Walka konkurencyjna oraz chęć zdobycia klienta zaślepiła banki, które nie zwracając uwagi na ustawę, dokonały wykładni rozszerzającej ustawy dbając nie o to do czego są uprawnione, ale co mają w zamierzeniu zrobić. Jak wiemy tak nie można. Nie taki jest cel ustawy. Ustawa w szczególności w zakresie uprawnień banków jest bardzo precyzyjna i powinna być interpretowana zawężająco, ponieważ jakiekolwiek zwiększone ryzyko kontraktowe bezpośrednio uderza w bezpieczeństwo depozytów oraz interes akcjonariuszy.
5. Funkcje pieniądza
Interpretatorzy umów kredytowych, omawiając kwestie ich wykonania w obszarze płatności, prowadzą rozważania na temat zmiany waluty, nie dotykając jednak dwóch bardzo ważnych kwestii.Po pierwsze ominięte są kwestia zapłaty przez bank na rzecz osoby trzeciej.
Po drugie zupełnie nie dotykają kwestii natury pieniądza.

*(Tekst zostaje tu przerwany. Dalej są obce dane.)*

theorem cleared_of {s : State} (coherent : SourcesCoherent s) : Cleared s (cleared s) := by
  have stop := stopped s
  unfold cleared
  generalize inEitherOrder abandonCommit quarantineAll s = b at stop ⊢
  obtain ⟨c, t, ex, p, m, rest⟩ := stop.rest
  obtain ⟨es, few, hands⟩ := stop.hands
  have held := unread_le hands
  have keptIs : ∀ w, isKept b w = isKept s w := fun w => isKept_congr (by rw [rest])
  have unkeptIs : (List.finRange 64).filter (fun w => !isKept b w) = unkept s := by
    unfold unkept
    simp only [keptIs]
  have activeIs : (Vector.ofFn fun w : Fin 64 => if isKept b w then b.active.records[w] else LayoutRecord.blank)
      = (resetActive s).records := by
    unfold resetActive
    simp only [keptIs]
    rw [rest]
  obtain ⟨r, rIs, r_events, r_allocation⟩ : ∃ r, resetFills (resetLayouts (resetQueue b)) = r
      ∧ r.poster.events = b.poster.events ∧ r.poster.allocation = b.poster.allocation := ⟨_, rfl, rfl, rfl⟩
  have layouts : ∃ q ch0 ch1, r = { b with
      queue := [], holds := [], overrun := Vector.replicate 32 false
      ingestOut := b.ingestOut ++ b.holds.map fun h => responseTo h.txn .done
      next := none, shadow := blanked (unkept s) b.shadow
      active := { records := (resetActive s).records, epoch := b.epochCounter + 1 }, epochCounter := b.epochCounter + 1
      selection := Vector.replicate 32 .active, panelEpoch := Vector.replicate 32 (b.epochCounter + 1)
      gates := Vector.replicate 64 .armed, exposure := [], marking := [], fillCount := Vector.replicate 64 0
      channel0 := ch0, channel1 := ch1, poster := q } := by
    rw [← unkeptIs, ← activeIs, ← rIs]
    exact ⟨_, _, _, rfl⟩
  obtain ⟨q, ch0, ch1, layouts⟩ := layouts
  rw [rIs]
  obtain ⟨ow, q', ownersIs, o_events, o_allocation, owners⟩ := resetOwners_eq r
  generalize resetOwners r = o at ownersIs ⊢
  have coherentO : SourcesCoherent o := by
    rw [ownersIs, layouts, rest]
    exact ⟨coherent.enabled, coherent.disjoint⟩
  have awaited := awaitAll_awaited o
  generalize awaitAll o = a at awaited ⊢
  obtain ⟨_, n, g, q'', m', cs, ind, awaitedIs⟩ := awaited.rest
  obtain ⟨activeA, gatesA, quiet⟩ := awaited.quiet coherentO
  have noNext := awaited.noNext (by rw [ownersIs, layouts])
  obtain ⟨z, i, posted, z_allocation⟩ : ∃ z i, resetPoster a = { a with poster := z, irq := i }
      ∧ z.allocation = a.poster.allocation := ⟨_, _, rfl, rfl⟩
  rw [posted]
  have awaitedAll : a = { o with next := none, poster := q'', choices := m', cadence := cs, indicators := ind } := by
    have nextN : n = none := by
      rw [awaitedIs] at noNext
      exact noNext
    rw [awaitedIs] at activeA gatesA
    rw [awaitedIs]
    subst nextN
    dsimp only at activeA gatesA
    rw [activeA, gatesA]
  refine ⟨⟨c, t, ex, z, m', ow, cs, ind, i, ch0, ch1, ?_⟩, ?_, fun w => ?_, fun src => ?_, ?_⟩
  · rw [awaitedAll, ownersIs, layouts, rest]
    rfl
  · have commit := stop.commit
    rw [awaitedAll, ownersIs, layouts]
    exact commit
  · have keptR : isKept r w = isKept s w := isKept_congr (by rw [layouts, rest])
    have at_w := owners w
    rw [keptR] at at_w
    rw [awaitedAll, ownersIs]
    exact at_w.trans (by rw [layouts, rest])
  · have at_src := awaited.cadence src
    rw [ownersIs, layouts, rest] at at_src
    exact at_src
  · have index : consumerIndex o.shadow = consumerIndex b.shadow := by
      rw [ownersIs, layouts]
      exact shadowRead_blanked _ _ (by decide)
    have before : unread o = unread b := unread_congr index (by rw [ownersIs]; exact o_allocation.trans r_allocation)
    have waits := unread_le quiet.hands
    have same : unread { a with poster := z, irq := i } = unread a := unread_congr rfl z_allocation
    rw [List.length_nil, Nat.add_zero] at waits
    rw [same]
    omega

/-- Settles O29: block by block, before the report. -/
theorem wallResetClearsTheWall : Obligations.WallResetClearsTheWall := by
  intro s coherent
  refine ⟨fun v e is => ?_, fun running => ?_, fun reset => ?_, fun f q writes => ?_⟩
  · rw [wallReset_eq] at is
    have tags := FillResets.tags_wallReset e s
    rw [wallReset_eq, ← is] at tags
    obtain ⟨⟨c, t, ex, p, m, ow, cs, ind, irq, ch0, ch1, rest⟩, commit, owners, cadence, room⟩ := cleared_of coherent
    have hands := hands_postEvent e (cleared s)
    obtain ⟨q, same⟩ : ∃ q, v = { cleared s with poster := q } := ⟨_, is⟩
    rw [← is] at hands
    generalize cleared s = x at rest commit owners cadence room hands same
    have stage : ∀ w, stageWindow v.shadow w = stageWindow (blanked (unkept s) s.shadow) w := fun w => by rw [same, rest]
    have activeIs : ∀ w : WindowId, v.active.records[w]
        = if isKept s w then s.active.records[w] else LayoutRecord.blank := fun w => by
      rw [same, rest]
      exact Vector.getElem_ofFn w.isLt
    have ownersIs : ∀ w : WindowId, v.owners[w] = if isKept s w = true then s.owners[w] else .free := fun w => by
      rw [same]
      exact owners w
    have listed : ∀ w, w ∈ unkept s ↔ isKept s w = false := fun w => by simp [unkept, List.mem_finRange]
    refine ⟨by rw [same, rest], by rw [same, rest], fun src => ?_, by rw [same, rest], fun tag => ?_, by rw [same, rest],
      by rw [same, rest], by rw [same, rest]; rfl, fun p => ?_, fun w => ?_, fun w o owned => ?_, fun w other => ?_,
      by rw [same, rest], by rw [same, rest], fun kind enabled few => ?_, ?_, fun src => ?_, ?_, ?_, ?_, ?_, ?_, ?_, ?_⟩
    · rw [same, rest]
      exact Vector.getElem_replicate src.isLt
    · rw [tags]
      show (Vector.map _ _)[tag] = _
      exact Vector.getElem_map _ tag.isLt
    · rw [same, rest]
      exact ⟨Vector.getElem_replicate p.isLt, Vector.getElem_replicate p.isLt⟩
    · rw [same, rest]
      exact ⟨Vector.getElem_replicate w.isLt, Vector.getElem_replicate w.isLt⟩
    · have kept : isKept s w = true := (isKept_iff s w).2 ⟨o, owned⟩
      rw [ownersIs, activeIs, kept, stage]
      refine ⟨owned, rfl, stageWindow_blanked_beside _ _ fun mem => ?_⟩
      rw [(listed w).1 mem] at kept
      cases kept
    · have free : isKept s w = false := Bool.eq_false_iff.2 fun kept => other ((isKept_iff s w).1 kept)
      rw [ownersIs, activeIs, free, stage]
      exact ⟨rfl, rfl, fun wf => stageWindow_blanked _ wf ((listed w).2 free)⟩
    · have mask : eventEnabled x.shadow e.kind = true := by
        rw [rest, kind]
        unfold eventEnabled at enabled ⊢
        rw [← enabled]
        exact congrArg (fun word : Word => word.getLsbD 21) (shadowWord_blanked _ _ (by decide))
      obtain ⟨r, events, tells⟩ := single_handed hands mask (by omega)
      obtain ⟨k, detail, subject, initiator, time, extra⟩ := of_bare tells
      refine ⟨r, by rw [events, List.getLast?_concat], ?_, detail, initiator, ?_, extra⟩
      · rw [k, kind]
        rfl
      · rw [time, rest]
    · rw [same]
      exact commit
    · rw [same]
      exact cadence src
    all_goals rw [same, rest]
  · show Host.Outcome.next (inService _ s) = _
    unfold inService
    rw [running, if_neg Bool.false_ne_true]
  · show Host.Outcome.next (inService _ s) = _
    unfold inService
    rw [reset, if_pos rfl]
  · have arrived := arrive_command (q := q) (code := 4) writes
    have action : ∀ n v, commandAction f.initiator (4 : Byte).toNat q n v = commandWallReset f.initiator q v :=
      fun _ _ => rfl
    have commit : (written s 0x100 [commandWord q 4]).commit = s.commit := rfl
    rw [commandDone, action, commandWallReset, commit] at arrived
    exact congrArg Host.Outcome.next arrived

end Sys2Proof.WallResets
/-! PROOF of O27: the RUN command. -/

namespace Sys2Proof.RunCommands

open Sys2Proof Sys2Proof.Machine Sys2Proof.Steps Sys2Proof.BlockInvariants Sys2Proof.Events Sys2Proof.Frames
  Sys2Proof.Commits Sys2Proof.ClaimRequests Sys2Proof.ControlWrites Sys2Proof.ModeChanges

/-! ## The latch of the sync records -/

/-- Whether a latch makes a panel's sync record UNSYNCED (R27). -/
def resyncs (old new : Geometry) (p : PanelId) : Bool :=
  if isGrid old p && isGrid new p then panelMoved old new p else isGrid old p != isGrid new p

/-- A panel's sync record after a latch. -/
def latchedRecord (old new : Geometry) (p : PanelId) (r : SyncRecord) : SyncRecord :=
  if resyncs old new p then { r with state := .unsynced } else r

/-- The event of a panel at a latch: it stays a grid panel, and its record is no longer that of its frame buffer (R27). -/
def latchEvents (old new : Geometry) (sync : Vector SyncRecord 32) (p : PanelId) : List Event :=
  if isGrid old p && isGrid new p && panelMoved old new p && sync[p].state != .unsynced then
    [evPanelUnsynced p 2 sync[p].state sync[p].lastRead]
  else []

/-- What the latch does to the records of these panels. -/
structure SyncsLatched (old new : Geometry) (l : List PanelId) (s t : State) : Prop where
  rest : ∃ sy q, t = { s with sync := sy, poster := q }
  sync : ∀ p : PanelId, t.sync[p] = if p ∈ l then latchedRecord old new p s.sync[p] else s.sync[p]
  flagged : ∀ p : PanelId, t.sync[p].state ≠ s.sync[p].state → .panel p ∈ t.poster.flags
  grows : PosterGrows (l.flatMap (latchEvents old new s.sync)) s t

theorem latched_nothing {old new : Geometry} {p : PanelId} {s : State} (record : latchedRecord old new p s.sync[p] = s.sync[p])
    (silent : latchEvents old new s.sync p = []) : SyncsLatched old new [p] s s where
  rest := ⟨_, _, rfl⟩
  sync q := by
    split
    · next mem =>
      obtain rfl := List.mem_singleton.1 mem
      exact record.symm
    · rfl
  flagged p changed := absurd rfl changed
  grows := by
    rw [List.flatMap_cons, silent, List.flatMap_nil, List.append_nil]
    exact .refl s

theorem setSync_put (p q : PanelId) (r : SyncRecord) (s : State) :
    (setSync p r s).sync[q] = if q ∈ [p] then r else s.sync[q] := by
  refine (Failover.put_get s.sync p q r).trans ?_
  simp only [List.mem_singleton, eq_comm]

theorem setSync_flagged (p q : PanelId) (r : SyncRecord) (s : State) (changed : (setSync p r s).sync[q].state ≠ s.sync[q].state) :
    .panel q ∈ (setSync p r s).poster.flags := by
  rw [setSync_put] at changed
  split at changed
  · next mem =>
    obtain rfl := List.mem_singleton.1 mem
    exact mem_flaggedIf _ _ (bne_iff_ne.2 (Ne.symm changed))
  · exact absurd rfl changed

theorem setSync_grows (p : PanelId) (r : SyncRecord) (s : State) : PosterGrows [] s (setSync p r s) :=
  ⟨Indicators.flags_flaggedIf _ _ _, .of_stays rfl rfl rfl rfl⟩

/-- A record that is set as the latch has it, with what is reported afterwards. -/
theorem latched_set {old new : Geometry} {p : PanelId} {s t : State} {r : SyncRecord}
    (record : latchedRecord old new p s.sync[p] = r) (rest : ∃ q, t = { setSync p r s with poster := q })
    (grows : PosterGrows (latchEvents old new s.sync p) (setSync p r s) t) : SyncsLatched old new [p] s t := by
  obtain ⟨q, rest⟩ := rest
  have sync : t.sync = (setSync p r s).sync := by rw [rest]
  refine ⟨⟨(setSync p r s).sync, q, rest⟩, fun q => ?_, fun q changed => ?_, ?_⟩
  · rw [sync, setSync_put]
    split
    · next mem =>
      obtain rfl := List.mem_singleton.1 mem
      exact record.symm
    · rfl
  · rw [sync] at changed
    exact grows.flags (setSync_flagged p q r s changed)
  · rw [List.flatMap_cons, List.flatMap_nil, List.append_nil]
    exact (setSync_grows p r s).trans grows

/-- A panel that is a grid panel in one geometry alone. -/
theorem latched_flagged {old new : Geometry} {p : PanelId} {s : State} (differ : isGrid old p ≠ isGrid new p) :
    SyncsLatched old new [p] s (flag (.panel p) (setSync p { s.sync[p] with state := .unsynced } s)) := by
  have notBoth : (isGrid old p && isGrid new p) = false := by
    revert differ
    cases isGrid old p <;> cases isGrid new p <;> simp
  have record : latchedRecord old new p s.sync[p] = { s.sync[p] with state := .unsynced } := by
    unfold latchedRecord resyncs
    rw [notBoth, if_neg Bool.false_ne_true, bne_iff_ne.2 differ, if_pos rfl]
  have silent : latchEvents old new s.sync p = [] := by
    unfold latchEvents
    rw [notBoth, Bool.false_and, Bool.false_and]
    rfl
  refine latched_set record ⟨_, rfl⟩ ?_
  rw [silent]
  exact ⟨Indicators.flags_flaggedIf _ _ _, .of_stays rfl rfl rfl rfl⟩

/-- The latch of one panel, with no commit in flight. -/
theorem latchSync_latched (old new : Geometry) (p : PanelId) {s : State} (none : s.next = none) :
    SyncsLatched old new [p] s (latchSync old new p s) := by
  unfold latchSync
  cases before : isGrid old p <;> cases after : isGrid new p
  · refine latched_nothing ?_ ?_
    · simp [latchedRecord, resyncs, before, after]
    · simp [latchEvents, before]
  · exact latched_flagged (by rw [before, after]; decide)
  · exact latched_flagged (by rw [before, after]; decide)
  · cases moved : panelMoved old new p with
    | false =>
      refine latched_nothing ?_ ?_
      · simp [latchedRecord, resyncs, before, after, moved]
      · simp [latchEvents, moved]
    | true =>
      have record : latchedRecord old new p s.sync[p] = { s.sync[p] with state := .unsynced } := by
        simp [latchedRecord, resyncs, before, after, moved]
      dsimp only
      rw [if_pos rfl]
      unfold becomeUnsynced
      by_cases unsynced : s.sync[p].state = .unsynced
      · rw [if_pos unsynced]
        refine latched_nothing (record.trans ?_) ?_
        · rw [← unsynced]
        · unfold latchEvents
          rw [unsynced, bne_self_eq_false, Bool.and_false]
          rfl
      · have told : latchEvents old new s.sync p = [evPanelUnsynced p 2 s.sync[p].state s.sync[p].lastRead] := by
          unfold latchEvents
          rw [before, after, moved, bne_iff_ne.2 unsynced]
          rfl
        rw [if_neg unsynced]
        unfold switchOnTime
        rw [switchPanel_idle]
        · refine latched_set record ⟨_, rfl⟩ ?_
          rw [told]
          exact postEvent_grows _ _
        · exact none

theorem SyncsLatched.next {old new : Geometry} {l : List PanelId} {s t : State} (h : SyncsLatched old new l s t) :
    t.next = s.next := by
  obtain ⟨_, _, rest⟩ := h.rest
  rw [rest]

/-- The latch of several panels. -/
theorem latchSyncs_latched (old new : Geometry) (l : List PanelId) (nodup : l.Nodup) {s : State} (none : s.next = none) :
    SyncsLatched old new l s (l.foldl (fun s p => latchSync old new p s) s) := by
  induction l generalizing s with
  | nil => exact ⟨⟨_, _, rfl⟩, fun p => by simp, fun p changed => absurd rfl changed, .refl s⟩
  | cons p l ih =>
    obtain ⟨fresh, nodup⟩ := List.nodup_cons.1 nodup
    have first := latchSync_latched old new p none
    rw [List.foldl_cons]
    generalize latchSync old new p s = m at first ⊢
    have others := ih nodup (first.next.trans none)
    generalize l.foldl (fun s p => latchSync old new p s) m = t at others ⊢
    obtain ⟨sy, q, rest⟩ := first.rest
    obtain ⟨sy', q', rest'⟩ := others.rest
    have apart : ∀ r ∈ l, m.sync[r] = s.sync[r] := fun r mem => by
      have other : r ∉ [p] := fun same => fresh (by rw [← List.mem_singleton.1 same]; exact mem)
      rw [first.sync, if_neg other]
    have events : l.flatMap (latchEvents old new m.sync) = l.flatMap (latchEvents old new s.sync) :=
      congrArg List.flatten (List.map_congr_left fun r mem => by
        unfold latchEvents
        rw [apart r mem])
    refine ⟨⟨sy', q', by rw [rest', rest]⟩, fun r => ?_, fun r changed => ?_, ?_⟩
    · rw [others.sync]
      by_cases later : r ∈ l
      · rw [if_pos later, apart r later, if_pos (List.mem_cons_of_mem p later)]
      · rw [if_neg later, first.sync]
        have same : r ∈ [p] ↔ r ∈ p :: l := by simp [later]
        simp only [same]
    · by_cases now : t.sync[r].state = m.sync[r].state
      · rw [now] at changed
        exact others.grows.flags (first.flagged r changed)
      · exact others.flagged r now
    · have grows := first.grows.trans others.grows
      rw [events, List.flatMap_cons, List.flatMap_nil, List.append_nil] at grows
      exact grows
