-- ==== Sys2Proof/Word.lean ====
section
/-! DEFINITION. The value types of the hardware (spec 00_scope.md R6, R7): every register value, memory cell, address and
field is unsigned. -/

namespace Sys2Proof

/-- A memory cell, a V register or a timer: 8 bits, bit 7 most significant (R6, R12, R18, R20). -/
abbrev Byte := BitVec 8

/-- An instruction word, I, PC or a stack entry: 16 bits, bit 15 most significant (R6, R14, R15, R17). -/
abbrev Word := BitVec 16

/-- The field NNN, 12 bits (R6, R48). -/
abbrev Addr12 := BitVec 12

/-- The number of a general register V0 .. VF: the field X or Y (R12, R47). -/
abbrev Reg := Fin 16

/-- The field N: the number of rows of a sprite, 0 .. 15 (R48). -/
abbrev RowCount := Fin 16

end Sys2Proof
end

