-- ==== Sys2Proof/Laws/Run.lean ====
section
/-! SUPPORT. Runs of several steps, one step at a time. -/

namespace Sys2Proof.Machine

@[simp] theorem run_zero (s : State) : Host.Core.run core 0 s = .next s := rfl

/-- A step that answers a next state, then the rest of the run. -/
theorem run_of_next (n : Nat) (s t : State) (h : step s = .next t) :
    Host.Core.run core (n + 1) s = Host.Core.run core n t := by
  have h' : core.step s = .next t := h
  simp only [Host.Core.run, h']

/-- A step that faults ends the run. -/
theorem run_of_fault (n : Nat) (s : State) (f : Fault) (h : step s = .fault f) :
    Host.Core.run core (n + 1) s = .fault f := by
  have h' : core.step s = .fault f := h
  simp only [Host.Core.run, h']

/-- A step that is refused ends the run. -/
theorem run_of_refused (n : Nat) (s : State) (r : Refusal) (h : step s = .refused r) :
    Host.Core.run core (n + 1) s = .refused r := by
  have h' : core.step s = .refused r := h
  simp only [Host.Core.run, h']

end Sys2Proof.Machine
end

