/-! ### The tested fields of a masked word -/

theorem fieldFamily_and (a b : Word) : fieldFamily (a &&& b) = fieldFamily a &&& fieldFamily b := BitVec.extractLsb'_and

theorem fieldSub_and (a b : Word) : fieldSub (a &&& b) = fieldSub a &&& fieldSub b := BitVec.extractLsb'_and

theorem fieldNN_and (a b : Word) : fieldNN (a &&& b) = fieldNN a &&& fieldNN b := BitVec.extractLsb'_and

/-! ### The decoder answers a row that accepts the word -/

/-- Formats A, XI and XYN: the row's mask has the family alone (R50). -/
theorem accepts_of_family {w v : Word} (hfam : (fieldFamily w).toNat = (fieldFamily v).toNat)
    (hv : fieldFamily v ++ 0x000#12 = v) : OpcodeRow.accepts ⟨0xF000, v⟩ w = true := by
  have h := accepts_encodeA (fieldFamily w) (fieldNNN w)
  rwa [encodeA_fields, BitVec.eq_of_toNat_eq hfam, hv] at h

/-- Format XY: the row's mask has the family and the low nibble (R50). -/
theorem accepts_of_family_sub {w v : Word} (hfam : (fieldFamily w).toNat = (fieldFamily v).toNat)
    (hsub : (fieldSub w).toNat = (fieldSub v).toNat) (hv : fieldFamily v ++ 0x0#4 ++ 0x0#4 ++ fieldSub v = v) :
    OpcodeRow.accepts ⟨0xF00F, v⟩ w = true := by
  have h := accepts_encodeXY (fieldFamily w) (fieldSub w) (fieldX w) (fieldY w)
  rwa [encodeXY_fields, BitVec.eq_of_toNat_eq hfam, BitVec.eq_of_toNat_eq hsub, hv] at h

/-- Format XS: the row's mask has the family and the low byte (R50). -/
theorem accepts_of_family_byte {w v : Word} (hfam : (fieldFamily w).toNat = (fieldFamily v).toNat)
    (hbyte : (fieldNN w).toNat = (fieldNN v).toNat) (hv : fieldFamily v ++ 0x0#4 ++ fieldNN v = v) :
    OpcodeRow.accepts ⟨0xF0FF, v⟩ w = true := by
  have h := accepts_encodeXS (fieldFamily w) (fieldNN w) (fieldX w)
  rwa [encodeXS_fields, BitVec.eq_of_toNat_eq hfam, BitVec.eq_of_toNat_eq hbyte, hv] at h

theorem row_ite_accepts {c : Prop} [Decidable c] {i j : Instr} {w : Word} (hi : c → i.row.accepts w = true)
    (hj : j.row.accepts w = true) : (if c then i else j).row.accepts w = true := by
  split
  next hc => exact hi hc
  next => exact hj

theorem row_decode0_accepts (w : Word) : (decode0 w).row.accepts w = true := by
  unfold decode0
  iterate 2 refine row_ite_accepts (fun h => h ▸ rfl) ?_
  exact TableRow.unknown w

theorem row_decode8_accepts {w : Word} (hfam : (fieldFamily w).toNat = 0x8) : (decode8 w).row.accepts w = true := by
  unfold decode8
  split
  case h_10 => exact TableRow.unknown w
  all_goals
    rename_i hsub
    exact accepts_of_family_sub hfam hsub rfl

theorem row_decodeE_accepts {w : Word} (hfam : (fieldFamily w).toNat = 0xE) : (decodeE w).row.accepts w = true := by
  unfold decodeE
  iterate 2 refine row_ite_accepts (fun h => accepts_of_family_byte hfam (congrArg BitVec.toNat h) rfl) ?_
  exact TableRow.unknown w

theorem row_decodeF_accepts {w : Word} (hfam : (fieldFamily w).toNat = 0xF) : (decodeF w).row.accepts w = true := by
  unfold decodeF
  iterate 9 refine row_ite_accepts (fun h => accepts_of_family_byte hfam (congrArg BitVec.toNat h) rfl) ?_
  exact TableRow.unknown w

/-- The decoder is sound for the opcode map; the row of `unknown` accepts every word. -/
theorem row_decodeWord_accepts (w : Word) : (decodeWord w).row.accepts w = true := by
  unfold decodeWord
  split
  case h_1 => exact row_decode0_accepts w
  case h_6 hfam | h_10 hfam =>
    exact row_ite_accepts (fun h => accepts_of_family_sub hfam (congrArg BitVec.toNat h) rfl) (TableRow.unknown w)
  case h_9 hfam => exact row_decode8_accepts hfam
  case h_15 hfam => exact row_decodeE_accepts hfam
  case h_16 hfam => exact row_decodeF_accepts hfam
  case h_17 => exact TableRow.unknown w
  all_goals
    rename_i hfam
    exact accepts_of_family hfam rfl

Dziwi to, ponieważ pierwsza kwestia jest obszarem czysto cywilistycznym. Dziwi dodatkowo, ponieważ kwestie przeniesienia wierzytelności są prawnikom wyśmienicie znane w dobie rozwoju rynku handlu wierzytelnościami. Druga kwestia znajduje się na pograniczu nauki ekonomii oraz prawa. O ile kwestie natury pieniądza w sensie ekonomicznym są ważne w przypadku wykładni złotowej oraz wyrażenia harmonogramu w walucie obcej, o tyle kwestie czysto prawne są kluczowe w zakresie płatności na rzecz osoby trzeciej tj. sprzedawcy nieruchomości.
O ile pieniądz okiem ekonomisty posiada cztery funkcje:
- miernika wartości,
- obrachunkową,
- płatniczą,
- tezauryzacyjną
- narzędzie umarzania zobowiązań pieniężnych.
5a. Pieniądz jako prawne narzędzie umarzania wierzytelności
Znana ekonomistom funkcja płatnicza pieniądza, posiada prawną moc umarzania zobowiązań pieniężnych. W polskiem systemie prawa jest to umocowane w ustawie o Narodowy Banku Polskim z 1997 roku, która art.32 stanowi, że znaki pieniężne emitowane przez NBP są prawnymi środkami płatniczymi na obszarze Rzeczypospolitej Polskiej. To oznacza, że nie jest prawnie możliwe, aby nieruchomość której cena jest określona w pieniądzu polskim, została kupiona płacąc pieniądzem zagranicznym.Na terenie Polski zobowiązanie pieniężne wyrażone w pieniądzu polskim może zostać umorzone tylko i wyłącznie stosując pieniądz polski.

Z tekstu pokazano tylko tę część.